Wie immer füllte sich die U-Bahn langsam, Station für Station. Während ich kurz darauf Musik hörte, nutzte Sarah die Zeit, um sich mit ihrem Handy über Sonnenfinsternisse zu informieren.
Als wir die Endstation erreicht hatten, stiegen wir aus und folgten dem Strom von Schülern, die ebenfalls auf dem Weg zur Schule waren.

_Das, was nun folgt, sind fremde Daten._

-- ==== Sys2Proof/WellFormed.lean ====
section
/-!
DEFINITION. Which operand values an instruction may hold: the checks that are decided from the encoding alone
(R70's fields of three bits, R77, R80, R81 and each instruction's own table). What depends on vtype, vl or the mode is
checked by the meanings. For the events of other agents: which names (package, core, slot, address) exist.
-/

namespace Sys2Proof

/-- Element type code, Y[6:3] (R28). -/
abbrev V32.t (o : V32) : BitVec 4 := o.y.extractLsb' 3 4

/-- Rounding or operator code, Y[2:0] (R28, R81). -/
abbrev V32.rm (o : V32) : BitVec 3 := o.y.extractLsb' 0 3

namespace WellFormed

/-- MK = 0 with MR non-zero is a non-zero reserved field (R77). -/
def maskOk (o : V32) : Bool := o.masked || o.mr == 0#3

/-- VINT: form vv, vs or vi, an integer type, no rounding, C = 0 (R120). -/
def intArith (o : V32) : Bool :=
  maskOk o && o.x.toNat ≤ 2 && o.c == 0#5 && o.t.toNat ≤ 7 && o.rm == 0#3

/-- A floating type up to the code given and a rounding code that R46 assigns. -/
def fpTypes (top : Nat) (o : V32) : Bool :=
  maskOk o && 10 ≤ o.t.toNat && o.t.toNat ≤ top && o.rm.toNat ≤ 5

/-- VFP with two sources; only sums, differences and products accept c32 (R121, R122). -/
def fpArith (top : Nat) (o : V32) : Bool := fpTypes top o && o.x.toNat ≤ 2 && o.c == 0#5

/-- VFP with one source: X, B and C are 0 (R121). -/
def fpUnary (o : V32) : Bool := fpTypes 13 o && o.x == 0#3 && o.b == 0#5 && o.c == 0#5

/-- The fused forms: X = 0, C the addend (R121, R122). -/
def fpFma (o : V32) : Bool := fpTypes 14 o && o.x == 0#3

/-- VFRCPS and VFRSQS: X = 0 and C = 0 (R58, R121). -/
def fpStep (o : V32) : Bool := fpTypes 13 o && o.x == 0#3 && o.c == 0#5

/-- VCVT, VCVTS and VQBLK: any type but a80, X, B and C = 0 (R123, R124). -/
def convert (o : V32) : Bool :=
  maskOk o && o.x == 0#3 && o.b == 0#5 && o.c == 0#5 && o.t != 15#4 && o.rm.toNat ≤ 5

/-- VCMP: a mask destination, a type from lo to hi, no rounding (R125). -/
def compare (lo hi : Nat) (o : V32) : Bool :=
  maskOk o && o.x.toNat ≤ 2 && o.c == 0#5 && o.d.toNat < 8 && lo ≤ o.t.toNat && o.t.toNat ≤ hi && o.rm == 0#3

/-- VMOV but VSOW: X, C and Y are 0 (R126). -/
def rawMove (o : V32) : Bool := maskOk o && o.x == 0#3 && o.c == 0#5 && o.y == 0#7

/-- VRED: an initial value where X = 1, integer types without rounding, floating types up to top (R127). -/
def reduce (top : Nat) (o : V32) : Bool :=
  maskOk o && (o.x == 1#3 || (o.x == 0#3 && o.b == 0#5)) && o.c == 0#5 &&
    ((o.t.toNat ≤ 7 && o.rm == 0#3) || (10 ≤ o.t.toNat && o.t.toNat ≤ top && o.rm.toNat ≤ 5))

/-- VPERM: C and Y are 0 (R128, R129). -/
def permute (o : V32) : Bool := maskOk o && o.c == 0#5 && o.y == 0#7

/-- VLD and VST: X names the form, C and Y[2:0] are 0, any type but a80 (R131, R132). -/
def memory (form : Nat) (o : V32) : Bool :=
  maskOk o && o.x.toNat == form && o.c == 0#5 && o.t != 15#4 && o.rm == 0#3

/-- VAMO's types: 1 to 3, 5 to 7 and 10 to 13 (R144). -/
def atomicTypes (o : V32) : Bool :=
  maskOk o && o.x == 0#3 && [1, 2, 3, 5, 6, 7, 10, 11, 12, 13].contains o.t.toNat

/-- VXLATE: X names the form, C is a fault mask, Y is 0 (R149). -/
def translate (form : Nat) (o : V32) : Bool :=
  maskOk o && o.x.toNat == form && o.c.toNat < 8 && o.y == 0#7

/-- VALLRED and VREDSCAT: the operator with the types it accepts, B = 0 (R271). -/
def reduceCollective (o : V32) : Bool :=
  maskOk o && o.b == 0#5 &&
    ((o.rm == 0#3 && (o.t.toNat ≤ 7 || (10 ≤ o.t.toNat && o.t.toNat ≤ 14))) ||
     ((o.rm == 1#3 || o.rm == 2#3) && (o.t.toNat ≤ 7 || (10 ≤ o.t.toNat && o.t.toNat ≤ 13))) ||
     ((o.rm == 3#3 || o.rm == 4#3) && o.t.toNat ≤ 7))

/-- VALLGATH, VBCAST and VALL2ALL: any type but a80 and no operator (R271). -/
def moveCollective (o : V32) : Bool := maskOk o && o.rm == 0#3 && o.t != 15#4

end WellFormed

«…ist kein Witz. Die Tusse war so besoffen, dass sie sogar angefangen hat zu singen», erzählte gerade ein Junge seinen Freunden, während diese gerade vor uns den Berg zur Schule hinaufgingen. Der Junge hieß Felix und ging mit Sarah und mir in die Klasse. «So ein Vollidiot», murmelte ich Sarah zu. Was natürlich vollkommen überflüssig war, denn ein Blick zur Seite, und ich wusste, dass sie meine Meinung teilte. Doch leider war ich wohl nicht leise genug, denn Felix drehte sich zu uns um. «Wer? Ich? Warum warst du vorgestern eigentlich nicht auf der Party, Nina?», fragte Felix. «Ich hatte etwas bessere zu tun», entgegnete ich genervt. Das stimmt eigentlich nicht, denn ich hatte Zuhause gesessen und mir einen Film angesehen. Aber ist Zeit mit seinem Bruder zu verbringen nicht wichtiger als eine Party? Ok, er schlief nach fünf Minuten ein, aber das zählte doch trotzdem. «Na dann komm doch wenigstens zu meiner Party übernächstes Wochenende», lud er mich ein. «Mal schauen», meinte ich. Bevor ich jedoch hinzufügen konnte, dass ich es vermutlich eh nicht schaffen würde übernächstes Wochenende auf die Party zu gehen, fing die Schulglocke an zu klingeln und wir gingen in unsere Klasse.
Unser Schulgebäude war längst nicht mehr auf dem neuesten Stand. Schon seit Jahren sollte es generalsaniert werden, aber bisher wurde es immer wieder verschoben. Zwar befand sich mittlerweile in jedem Raum ein eigener Beamer, und einige Fenster wurden auch erneuert, aber das war auch schon alles.
In der ersten Stunde stand Physik auf dem Stundenplan. Unser Lehrer, Herr Huber, betrat das Klassenzimmer und begrüßte die Klasse. Herr Huber war ein netter, kleiner Mann Ende vierzig. Er hatte kurze, braune Haare und einen großen Kopf. Auf seiner Nase thronte eine Brille mit braunem Gestell. Wie immer trug er sein braunes Jackett und eine Anzughose. Grässliche Kombination, dachte ich mir deshalb fast täglich.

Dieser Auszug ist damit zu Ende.